Normally, signaling through S1P2 triggers epithelial cells to squeeze some cells out to die when overcrowding occurs in order to keep constant healthy numbers. “Usually, cells pop out, away from underlying tissue,” said Rosenblatt. “Looking at zebrafish, we found that when the S1P2 signal is disrupted, cells build up and form masses that resist cell death – even when it is triggered by chemotherapy – or they pop into underlying tissue where they can potentially invade. Also, some cells die without being extruded, creating poor barrier function in the epithelium, which could cause chronic inflammation.”

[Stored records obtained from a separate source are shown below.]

-- ==== Sys2Proof/Laws/Frames.lean ====
section
/-! SUPPORT. What the link's operations do, said once: frames taken whole and from the register, the checks of R181, and
the replies. -/
namespace Sys2Proof.Machine

/-! ### Replies -/

@[simp] theorem pins_reply (code : Byte) (d : Bytes8) (s : State) : (reply code d s).pins = s.pins := rfl
@[simp] theorem transit_reply (code : Byte) (d : Bytes8) (s : State) : (reply code d s).transit = s.transit := rfl
@[simp] theorem msi_reply (code : Byte) (d : Bytes8) (s : State) : (reply code d s).msi = s.msi := rfl
@[simp] theorem entries_reply (code : Byte) (d : Bytes8) (s : State) : (reply code d s).entries = s.entries := rfl
@[simp] theorem timer_reply (code : Byte) (d : Bytes8) (s : State) : (reply code d s).timer = s.timer := rfl
@[simp] theorem esc_reply (code : Byte) (d : Bytes8) (s : State) : (reply code d s).esc = s.esc := rfl
@[simp] theorem events_reply (code : Byte) (d : Bytes8) (s : State) : (reply code d s).events = s.events := rfl
@[simp] theorem freeCount_reply (code : Byte) (d : Bytes8) (s : State) :
    (reply code d s).freeCount = s.freeCount := rfl
@[simp] theorem pending_reply (code : Byte) (d : Bytes8) (s : State) : (reply code d s).pending = s.pending := rfl
@[simp] theorem pins_refuse (code : Byte) (st : LinkStatus) (s : State) : (refuse code st s).pins = s.pins := rfl
@[simp] theorem transit_refuse (code : Byte) (st : LinkStatus) (s : State) :
    (refuse code st s).transit = s.transit := rfl
@[simp] theorem msi_refuse (code : Byte) (st : LinkStatus) (s : State) : (refuse code st s).msi = s.msi := rfl
@[simp] theorem entries_refuse (code : Byte) (st : LinkStatus) (s : State) :
    (refuse code st s).entries = s.entries := rfl
@[simp] theorem timer_refuse (code : Byte) (st : LinkStatus) (s : State) : (refuse code st s).timer = s.timer := rfl
@[simp] theorem esc_refuse (code : Byte) (st : LinkStatus) (s : State) : (refuse code st s).esc = s.esc := rfl
@[simp] theorem events_refuse (code : Byte) (st : LinkStatus) (s : State) :
    (refuse code st s).events = s.events := rfl
@[simp] theorem freeCount_refuse (code : Byte) (st : LinkStatus) (s : State) :
    (refuse code st s).freeCount = s.freeCount := rfl
@[simp] theorem pending_refuse (code : Byte) (st : LinkStatus) (s : State) :
    (refuse code st s).pending = s.pending := rfl
theorem mlc_reply (code : Byte) (d : Bytes8) (s : State) :
    (reply code d s).mlc = { s.mlc with reply := ⟨.done, code, d⟩ } := rfl
theorem mlc_refuse (code : Byte) (st : LinkStatus) (s : State) :
    (refuse code st s).mlc = { s.mlc with reply := ⟨st, code, 0⟩ } := rfl

/-! ### A frame received whole -/

@[simp] theorem transit_endFrame  (s : State) : (endFrame s).transit = s.transit := rfl
@[simp] theorem msi_endFrame  (s : State) : (endFrame s).msi = s.msi := rfl
@[simp] theorem entries_endFrame  (s : State) : (endFrame s).entries = s.entries := rfl
@[simp] theorem timer_endFrame  (s : State) : (endFrame s).timer = s.timer := rfl
@[simp] theorem esc_endFrame  (s : State) : (endFrame s).esc = s.esc := rfl
@[simp] theorem events_endFrame  (s : State) : (endFrame s).events = s.events := rfl
@[simp] theorem freeCount_endFrame  (s : State) : (endFrame s).freeCount = s.freeCount := rfl
@[simp] theorem pending_endFrame  (s : State) : (endFrame s).pending = s.pending := rfl
@[simp] theorem transit_received (code sel : Byte) (arg : Bytes8) (s : State) :
    (received code sel arg s).transit = s.transit := rfl
@[simp] theorem msi_received (code sel : Byte) (arg : Bytes8) (s : State) :
    (received code sel arg s).msi = s.msi := rfl
@[simp] theorem entries_received (code sel : Byte) (arg : Bytes8) (s : State) :
    (received code sel arg s).entries = s.entries := rfl
@[simp] theorem timer_received (code sel : Byte) (arg : Bytes8) (s : State) :
    (received code sel arg s).timer = s.timer := rfl
@[simp] theorem esc_received (code sel : Byte) (arg : Bytes8) (s : State) :
    (received code sel arg s).esc = s.esc := rfl
@[simp] theorem events_received (code sel : Byte) (arg : Bytes8) (s : State) :
    (received code sel arg s).events = s.events := rfl
@[simp] theorem freeCount_received (code sel : Byte) (arg : Bytes8) (s : State) :
    (received code sel arg s).freeCount = s.freeCount := rfl
@[simp] theorem pending_received (code sel : Byte) (arg : Bytes8) (s : State) :
    (received code sel arg s).pending = s.pending := rfl
@[simp] theorem draft_received (code sel : Byte) (arg : Bytes8) (s : State) :
    (received code sel arg s).mlc.draft = s.mlc.draft := rfl
@[simp] theorem buffer_received (code sel : Byte) (arg : Bytes8) (s : State) :
    (received code sel arg s).mlc.buffer = s.mlc.buffer := rfl
@[simp] theorem startCause_received (code sel : Byte) (arg : Bytes8) (s : State) :
    (received code sel arg s).mlc.startCause = s.mlc.startCause := rfl
@[simp] theorem armingWindow_received (code sel : Byte) (arg : Bytes8) (s : State) :
    (received code sel arg s).mlc.armingWindow = s.mlc.armingWindow := rfl
@[simp] theorem poison_received (code sel : Byte) (arg : Bytes8) (s : State) :
    (received code sel arg s).mlc.poison = s.mlc.poison := rfl
@[simp] theorem alertEnable_received (code sel : Byte) (arg : Bytes8) (s : State) :
    (received code sel arg s).mlc.alertEnable = s.mlc.alertEnable := rfl
@[simp] theorem reply_received (code sel : Byte) (arg : Bytes8) (s : State) :
    (received code sel arg s).mlc.reply = s.mlc.reply := rfl
@[simp] theorem entry_received (code sel : Byte) (arg : Bytes8) (s : State) (k : Index) :
    (received code sel arg s).entry k = s.entry k := rfl
@[simp] theorem window_received (code sel : Byte) (arg : Bytes8) (s : State) (k : Index) :
    (received code sel arg s).window k = s.window k := rfl
@[simp] theorem latch_received (code sel : Byte) (arg : Bytes8) (s : State) (k : Index) :
    (received code sel arg s).latch k = s.latch k := rfl

/-- After a whole frame only CS_N and the link's registers have changed. -/
theorem pins_received (code sel : Byte) (arg : Bytes8) (s : State) :
    (received code sel arg s).pins = { s.pins with csLow := false } := rfl
theorem pins_received_of_ready {s : State} (h : s.linkReady) (code sel : Byte) (arg : Bytes8) :
    (received code sel arg s).pins = s.pins := by
  rw [pins_received]
  have hc := h.1
  cases hp : s.pins with
  | mk porst prst csLow offered => rw [hp] at hc; simp only at hc; rw [hc]
theorem sameButLink_received {s : State} (h : s.linkReady) (code sel : Byte) (arg : Bytes8) :
    sameButLink s (received code sel arg s) :=
  ⟨pins_received_of_ready h code sel arg, rfl, rfl, rfl, rfl, rfl, rfl, rfl, rfl, rfl, rfl, rfl, rfl, rfl, rfl⟩

theorem sameButLink_reply {s t : State} (h : sameButLink s t) (code : Byte) (d : Bytes8) :
    sameButLink s (reply code d t) := h
theorem sameButLink_refuse {s t : State} (h : sameButLink s t) (code : Byte) (st : LinkStatus) :
    sameButLink s (refuse code st t) := h

/-- A frame that a row carries whole, with CS_N high, is executed when it belongs to the row. -/
theorem takeFrame_of_ready {s : State} (h : s.linkReady) {fits : Byte → Byte → Bool}
    {run : Byte → Byte → Bytes8 → State → State} {code sel : Byte} {arg : Bytes8} (hf : fits code sel = true) :
    takeFrame fits run code sel arg s = run code sel arg (received code sel arg s) := by
  simp [takeFrame, h.1, h.2, hf, received]

/-- A row of one command code executes the frame that it carries. -/
theorem takeCommand_of_ready {s : State} (h : s.linkReady) (code sel : Byte) (arg : Bytes8)
    (run : Byte → Bytes8 → State → State) :
    takeCommand code run sel arg s = run sel arg (received code sel arg s) :=
  takeFrame_of_ready h (by simp)

/-- A SET_DEVICE row executes the frame that it carries when the selector is of its row. -/
theorem takeSetDevice_of_ready {α : Type} {s : State} (h : s.linkReady) {k sel : Byte}
    (hs : setDeviceSelector k sel = true) (value : Bytes8 → Option α) (put : α → State → State) (arg : Bytes8) :
    takeSetDevice k value put sel arg s = setSetting k value put sel arg (received 0x03#8 sel arg s) :=
  takeFrame_of_ready h (by simp [hs])

/-- What CS_N rising on a command frame does, whatever the state: nothing; the end of an ignored frame; a BAD_FRAME
reply; or the command, at a state that differs from `s` in CS_N and the link's registers alone. -/
theorem takeFrame_cases (fits : Byte → Byte → Bool) (run : Byte → Byte → Bytes8 → State → State) (code sel : Byte)
    (arg : Bytes8) (s : State) :
    takeFrame fits run code sel arg s = s ∨ takeFrame fits run code sel arg s = endFrame s ∨
    takeFrame fits run code sel arg s = endBadFrame s ∨
    ∃ c v a m, fits c v = true ∧
      (m.reply = s.mlc.reply ∧ m.draft = s.mlc.draft ∧ m.buffer = s.mlc.buffer ∧ m.startCause = s.mlc.startCause ∧
        m.armingWindow = s.mlc.armingWindow ∧ m.poison = s.mlc.poison ∧ m.alertEnable = s.mlc.alertEnable ∧
        m.frameOpen = false) ∧
      (s.pins.csLow = false → s.pins.porst = false) ∧
      (s.pins.csLow = true → s.mlc.frameOpen = true) ∧
      takeFrame fits run code sel arg s =
        run c v a { s with pins := { s.pins with csLow := false }, mlc := m } := by
  unfold takeFrame
  by_cases hc : s.pins.csLow = true
  · rw [if_pos hc]
    by_cases ho : s.mlc.frameOpen = true
    · rw [if_neg (by simp [ho])]
      split
      · exact .inr (.inr (.inl rfl))
      · split
        · rename_i hf
          exact .inr (.inr (.inr ⟨_, _, _, { s.mlc with frameOpen := false }, hf, by simp, by simp [hc], fun _ => ho, rfl⟩))
        · exact .inl rfl
    · rw [if_pos (by simp [ho])]
      exact .inr (.inl rfl)
  · rw [if_neg hc]
    split
    · exact .inl rfl
    · rename_i hp
      split
      · rename_i hf
        exact .inr (.inr (.inr ⟨code, sel, arg, (received code sel arg s).mlc, hf, ⟨rfl, rfl, rfl, rfl, rfl, rfl, rfl, rfl⟩,
          fun _ => by simpa using hp, fun h => absurd h hc, rfl⟩))
      · exact .inl rfl

/-! ### The checks of R181 -/

/-- A command that its device state admits and whose operands are in range runs. -/
theorem checked_of_ok {code sel : Byte} {inRange : Bool} {run : State → State} {s : State}
    (ha : admits code sel s.esc.device = true) (hr : inRange = true) : checked code sel inRange run s = run s := by
  simp [checked, ha, hr]
/-- A command that its device state does not admit is BAD_STATE, whatever its operands (R181). -/
theorem checked_of_state {code sel : Byte} {inRange : Bool} {run : State → State} {s : State}
    (ha : admits code sel s.esc.device = false) : checked code sel inRange run s = refuse code .badState s := by
  simp [checked, ha]
/-- A command that is admitted with an operand out of range is BAD_FIELD (R181). -/
theorem checked_of_range {code sel : Byte} {inRange : Bool} {run : State → State} {s : State}
    (ha : admits code sel s.esc.device = true) (hr : inRange = false) :
    checked code sel inRange run s = refuse code .badField s := by simp [checked, ha, hr]

theorem indexOf_of_lt {sel : Byte} {k : Index} (h : sel.toNat = k.val) : indexOf sel = some k := by
  unfold indexOf
  rw [dif_pos (by rw [h]; exact k.isLt)]
  exact congrArg some (Fin.ext h)
theorem indexOf_of_ge {sel : Byte} (h : 63 < sel.toNat) : indexOf sel = none := by
  unfold indexOf; rw [dif_neg (by omega)]

/-- An index command that is admitted, at an index below 64, runs at that entry. -/
theorem checkedIndex_of_ok {code sel : Byte} {run : Index → State → State} {s : State} {k : Index}
    (ha : admits code sel s.esc.device = true) (hk : sel.toNat = k.val) :
    checkedIndex code sel run s = run k s := by simp [checkedIndex, ha, indexOf_of_lt hk]
theorem checkedIndex_of_state {code sel : Byte} {run : Index → State → State} {s : State}
    (ha : admits code sel s.esc.device = false) : checkedIndex code sel run s = refuse code .badState s := by
  simp [checkedIndex, ha]
theorem checkedIndex_of_range {code sel : Byte} {run : Index → State → State} {s : State}
    (ha : admits code sel s.esc.device = true) (hk : 63 < sel.toNat) :
    checkedIndex code sel run s = refuse code .badField s := by simp [checkedIndex, ha, indexOf_of_ge hk]

/-- What the checks of R181 leave: a refusal that changes the reply alone, or the command. -/
theorem checked_cases (code sel : Byte) (inRange : Bool) (run : State → State) (s : State) :
    (∃ st, checked code sel inRange run s = refuse code st s) ∨
      (admits code sel s.esc.device = true ∧ checked code sel inRange run s = run s) := by
  unfold checked
  split
  · exact .inl ⟨_, rfl⟩
  · rename_i ha
    split
    · exact .inl ⟨_, rfl⟩
    · exact .inr ⟨by simpa using ha, rfl⟩
theorem checkedIndex_cases (code sel : Byte) (run : Index → State → State) (s : State) :
    (∃ st, checkedIndex code sel run s = refuse code st s) ∨
      (admits code sel s.esc.device = true ∧ ∃ k, checkedIndex code sel run s = run k s) := by
  unfold checkedIndex
  split
  · exact .inl ⟨_, rfl⟩
  · rename_i ha
    split
    · exact .inl ⟨_, rfl⟩
    · exact .inr ⟨by simpa using ha, _, rfl⟩

/-! ### Bits of a frame -/

@[simp] theorem bitsOf_length {n : Nat} (w : BitVec n) : (bitsOf w).length = n := by simp [bitsOf]
theorem bitsOf_getElem {n : Nat} (w : BitVec n) (i : Nat) (h : i < (bitsOf w).length) : (bitsOf w)[i] = w.getMsbD i := by
  simp [bitsOf]

/-- Bytes put into frame order and back. -/
theorem swapBytes_swapBytes (x : Bytes8) : swapBytes (swapBytes x) = x := by
  unfold swapBytes
  ext i hi
  simp only [BitVec.getElem_append, BitVec.getElem_extractLsb', BitVec.getLsbD_append, BitVec.getLsbD_extractLsb']
  interval_cases i <;> simp

end Sys2Proof.Machine
end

According to Rosenblatt, decades of previous research has established all these conditions – masses of cells, resistance to cell death, invasive activity, and chronic inflammation – as determining factors of cells becoming tumors and progressing into metastasis.
Normally, extruded cells ultimately die because survival signaling, which depends on a signal called focal adhesion kinase (FAK), is lost. The team tested whether defective extrusion could be bypassed by using inhibitors to FAK. Simply adding FAK inhibitors rescued cell death rates to normal, and surprisingly, eliminated the large cell masses and improved the barrier function.
“Some FAK inhibitors are already being tested in clinical trials for other types of cancers,” said Rosenblatt. “Hopefully, they may also be a better therapy for recalcitrant tumors such as pancreas cancers and some lung cancers.
“Our results so far have focused on the primary tumor or cells invading in culture. Now we need to see if we can target cells that have moved to other sites, or metastasized, with FAK inhibitors, since this is an important feature of pancreatic cancer. That’s the next phase of our study,” said Rosenblatt.
Defective apical extrusion signaling contributes to aggressive tumor hallmarks, DOI: 10.7554/eLife.04069
Yapeng Gu, PhD; Gloria Slattum, PhD; members of HCI’s Rosenblatt lab, are co-authors of this article. Other co-authors include Jill Shea, PhD; Matthew Firpo, PhD; and Sean Mulvihill, MD, and Margaret Alexander from the University of Utah, and Vita Golubovskaya, PhD, of Roswell Park Cancer Institute in Buffalo, New York.
This study was supported by a National Institute of Health Director’s New Innovator Award 1DP2OD002056-01, as well as R01GM102169 and P30CA042014. The University of Utah provided a Funding Incentive Seed Grant and Huntsman Cancer Foundation also provided research support funding.